Next to Ed Gein—whose farmhouse full of body part artifacts stands as the sickest such assemblage in the annals of crime—Jeffrey Dahmer was probably the most obsessive collector of unspeakable trophies.

Police who searched his nightmarish Milwaukee apartment were aghast to discover Polaroid snapshots of mutilated victims, refrigerated heads, and frozen packages of human viscera, male genitalia in a lobster pot, painted skulls on a shelf, and more. Dahmer was a supremely sick version of one of those out-of-control collectors whose hobby begins to take over his living space. Every victim who fell into his hands ended up as another grisly relic, so precious to the “Milwaukee Cannibal” that he couldn’t bear to part with it.

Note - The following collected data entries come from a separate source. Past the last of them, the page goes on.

/-- R47. -/
@[simp] theorem completeOut_frame (ep : Endpoint) (p : Pid) (bytes : List Byte) (s : State) :
    (completeOut ep p bytes s).cfg = s.cfg ∧ (completeOut ep p bytes s).spiActive = s.spiActive ∧ (completeOut
    ep p bytes s).spiPtr = s.spiPtr ∧ (completeOut ep p bytes s).spiRemaining = s.spiRemaining ∧ (completeOut ep
    p bytes s).spiCallback = s.spiCallback ∧ (completeOut ep p bytes s).spiCs = s.spiCs ∧ (completeOut ep p
    bytes s).shBusy = s.shBusy ∧ (completeOut ep p bytes s).shTx = s.shTx ∧ (completeOut ep p bytes s).shRx =
    s.shRx ∧ (completeOut ep p bytes s).shRxFull = s.shRxFull ∧ (completeOut ep p bytes s).value0 = s.value0 ∧
    (completeOut ep p bytes s).value1 = s.value1 ∧ (completeOut ep p bytes s).dpPos = s.dpPos ∧ (completeOut ep
    p bytes s).keyIe = s.keyIe ∧ (completeOut ep p bytes s).keyIf = s.keyIf ∧ (completeOut ep p bytes s).usbAddr
    = s.usbAddr ∧ (completeOut ep p bytes s).pendAddr = s.pendAddr ∧ (completeOut ep p bytes s).configured =
    s.configured ∧ (completeOut ep p bytes s).ctlDir = s.ctlDir ∧ (completeOut ep p bytes s).ctlSrcTable =
    s.ctlSrcTable ∧ (completeOut ep p bytes s).ctlSrcOff = s.ctlSrcOff ∧ (completeOut ep p bytes s).ctlDst =
    s.ctlDst ∧ (completeOut ep p bytes s).ctlRemaining = s.ctlRemaining ∧ (completeOut ep p bytes s).ctlToggle =
    s.ctlToggle ∧ (completeOut ep p bytes s).ctlZlp = s.ctlZlp ∧ (completeOut ep p bytes s).ctlStatus =
    s.ctlStatus ∧ (completeOut ep p bytes s).ep1Enabled = s.ep1Enabled ∧ (completeOut ep p bytes s).ep1OutDts =
    s.ep1OutDts ∧ (completeOut ep p bytes s).ep1InDts = s.ep1InDts ∧ (completeOut ep p bytes s).spiIf = s.spiIf
    ∧ (completeOut ep p bytes s).busResetIf = s.busResetIf ∧ (completeOut ep p bytes s).busOtherIf =
    s.busOtherIf ∧ (completeOut ep p bytes s).timerIf = s.timerIf ∧ (completeOut ep p bytes s).fatal = s.fatal ∧
    (completeOut ep p bytes s).faults = s.faults ∧ (completeOut ep p bytes s).trace = s.trace ∧ (completeOut ep
    p bytes s).draws = s.draws ∧ (completeOut ep p bytes s).hostLog = s.hostLog ∧ (completeOut ep p bytes
    s).inputs = s.inputs := by
  simp [completeOut]

/-- R48. -/
@[simp] theorem completeIn_frame (ep : Endpoint) (s : State) :
    (completeIn ep s).cfg = s.cfg ∧ (completeIn ep s).spiActive = s.spiActive ∧ (completeIn ep s).spiPtr =
    s.spiPtr ∧ (completeIn ep s).spiRemaining = s.spiRemaining ∧ (completeIn ep s).spiCallback = s.spiCallback ∧
    (completeIn ep s).spiCs = s.spiCs ∧ (completeIn ep s).shBusy = s.shBusy ∧ (completeIn ep s).shTx = s.shTx ∧
    (completeIn ep s).shRx = s.shRx ∧ (completeIn ep s).shRxFull = s.shRxFull ∧ (completeIn ep s).value0 =
    s.value0 ∧ (completeIn ep s).value1 = s.value1 ∧ (completeIn ep s).dpPos = s.dpPos ∧ (completeIn ep s).keyIe
    = s.keyIe ∧ (completeIn ep s).keyIf = s.keyIf ∧ (completeIn ep s).usbAddr = s.usbAddr ∧ (completeIn ep
    s).pendAddr = s.pendAddr ∧ (completeIn ep s).configured = s.configured ∧ (completeIn ep s).ctlDir = s.ctlDir
    ∧ (completeIn ep s).ctlSrcTable = s.ctlSrcTable ∧ (completeIn ep s).ctlSrcOff = s.ctlSrcOff ∧ (completeIn ep
    s).ctlDst = s.ctlDst ∧ (completeIn ep s).ctlRemaining = s.ctlRemaining ∧ (completeIn ep s).ctlToggle =
    s.ctlToggle ∧ (completeIn ep s).ctlZlp = s.ctlZlp ∧ (completeIn ep s).ctlStatus = s.ctlStatus ∧ (completeIn
    ep s).ep1Enabled = s.ep1Enabled ∧ (completeIn ep s).ep1OutDts = s.ep1OutDts ∧ (completeIn ep s).ep1InDts =
    s.ep1InDts ∧ (completeIn ep s).spiIf = s.spiIf ∧ (completeIn ep s).busResetIf = s.busResetIf ∧ (completeIn
    ep s).busOtherIf = s.busOtherIf ∧ (completeIn ep s).timerIf = s.timerIf ∧ (completeIn ep s).fatal = s.fatal
    ∧ (completeIn ep s).ram = s.ram ∧ (completeIn ep s).inputs = s.inputs := by
  simp [completeIn]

Because it wouldn’t be a remembrance—it would have been a stranger.

—Jeffrey Dahmer, when asked why—instead of attempting to construct a skeleton from the bones of his victims—he didn’t just buy one from a medical supply store.

A sex-killer dismembers his victim in this engraving from an 1834 crime pamphlet DISPOSAL

What a serial murderer does with the remains of his victims is as much a part of his MO as his preferred method of killing them. Indeed, for some psychos, getting rid of the corpse is the high point of the crime.

In their groundbreaking study, Sexual Homicide, for example, John Douglas and his collaborators talk about one serial killer who got his biggest thrill, not from the murder itself, but from “the successful dismemberment and disposal of the body without detection”—an act that provided him with an exhilarating sense of power, of having committed an ultimate transgression and gotten away with it.

For most serial killers, however, body disposal is less a source of pleasure than a purely practical concern

—a problem to be solved. Because of their aberrant psychological makeup—their inability to feel guilt or empathy or moral revulsion—they are able to go about this nerve-wracking, often horrendously gruesome, task with a bizarre emotional detachment.

After strangling his first victim to death, for example, Joel Rifkin—the Long Island serial prostitute killer responsible for seventeen grisly homicides during the early 1990s—dragged the corpse to the basement, draped it across the washer and dryer, and coolly dismembered it with an X-Acto knife. After the young woman was in pieces, he sliced off her fingertips to foil identification, yanked out her teeth with a pliers, shoved her decapitated head into an empty paint can, stuffed the limbs and torso into separate thirty-three-gallon trash bags, loaded the parts into his mother’s car, and drove the ghastly cargo out to New Jersey, disposing of it in different locations, some in the woods, the rest in the river.

Years later, after his arrest, Rifkin was asked how he felt while performing this horrific operation—the first time he had ever committed such an enormity. “I reduced it to biology class,” he said with a shrug.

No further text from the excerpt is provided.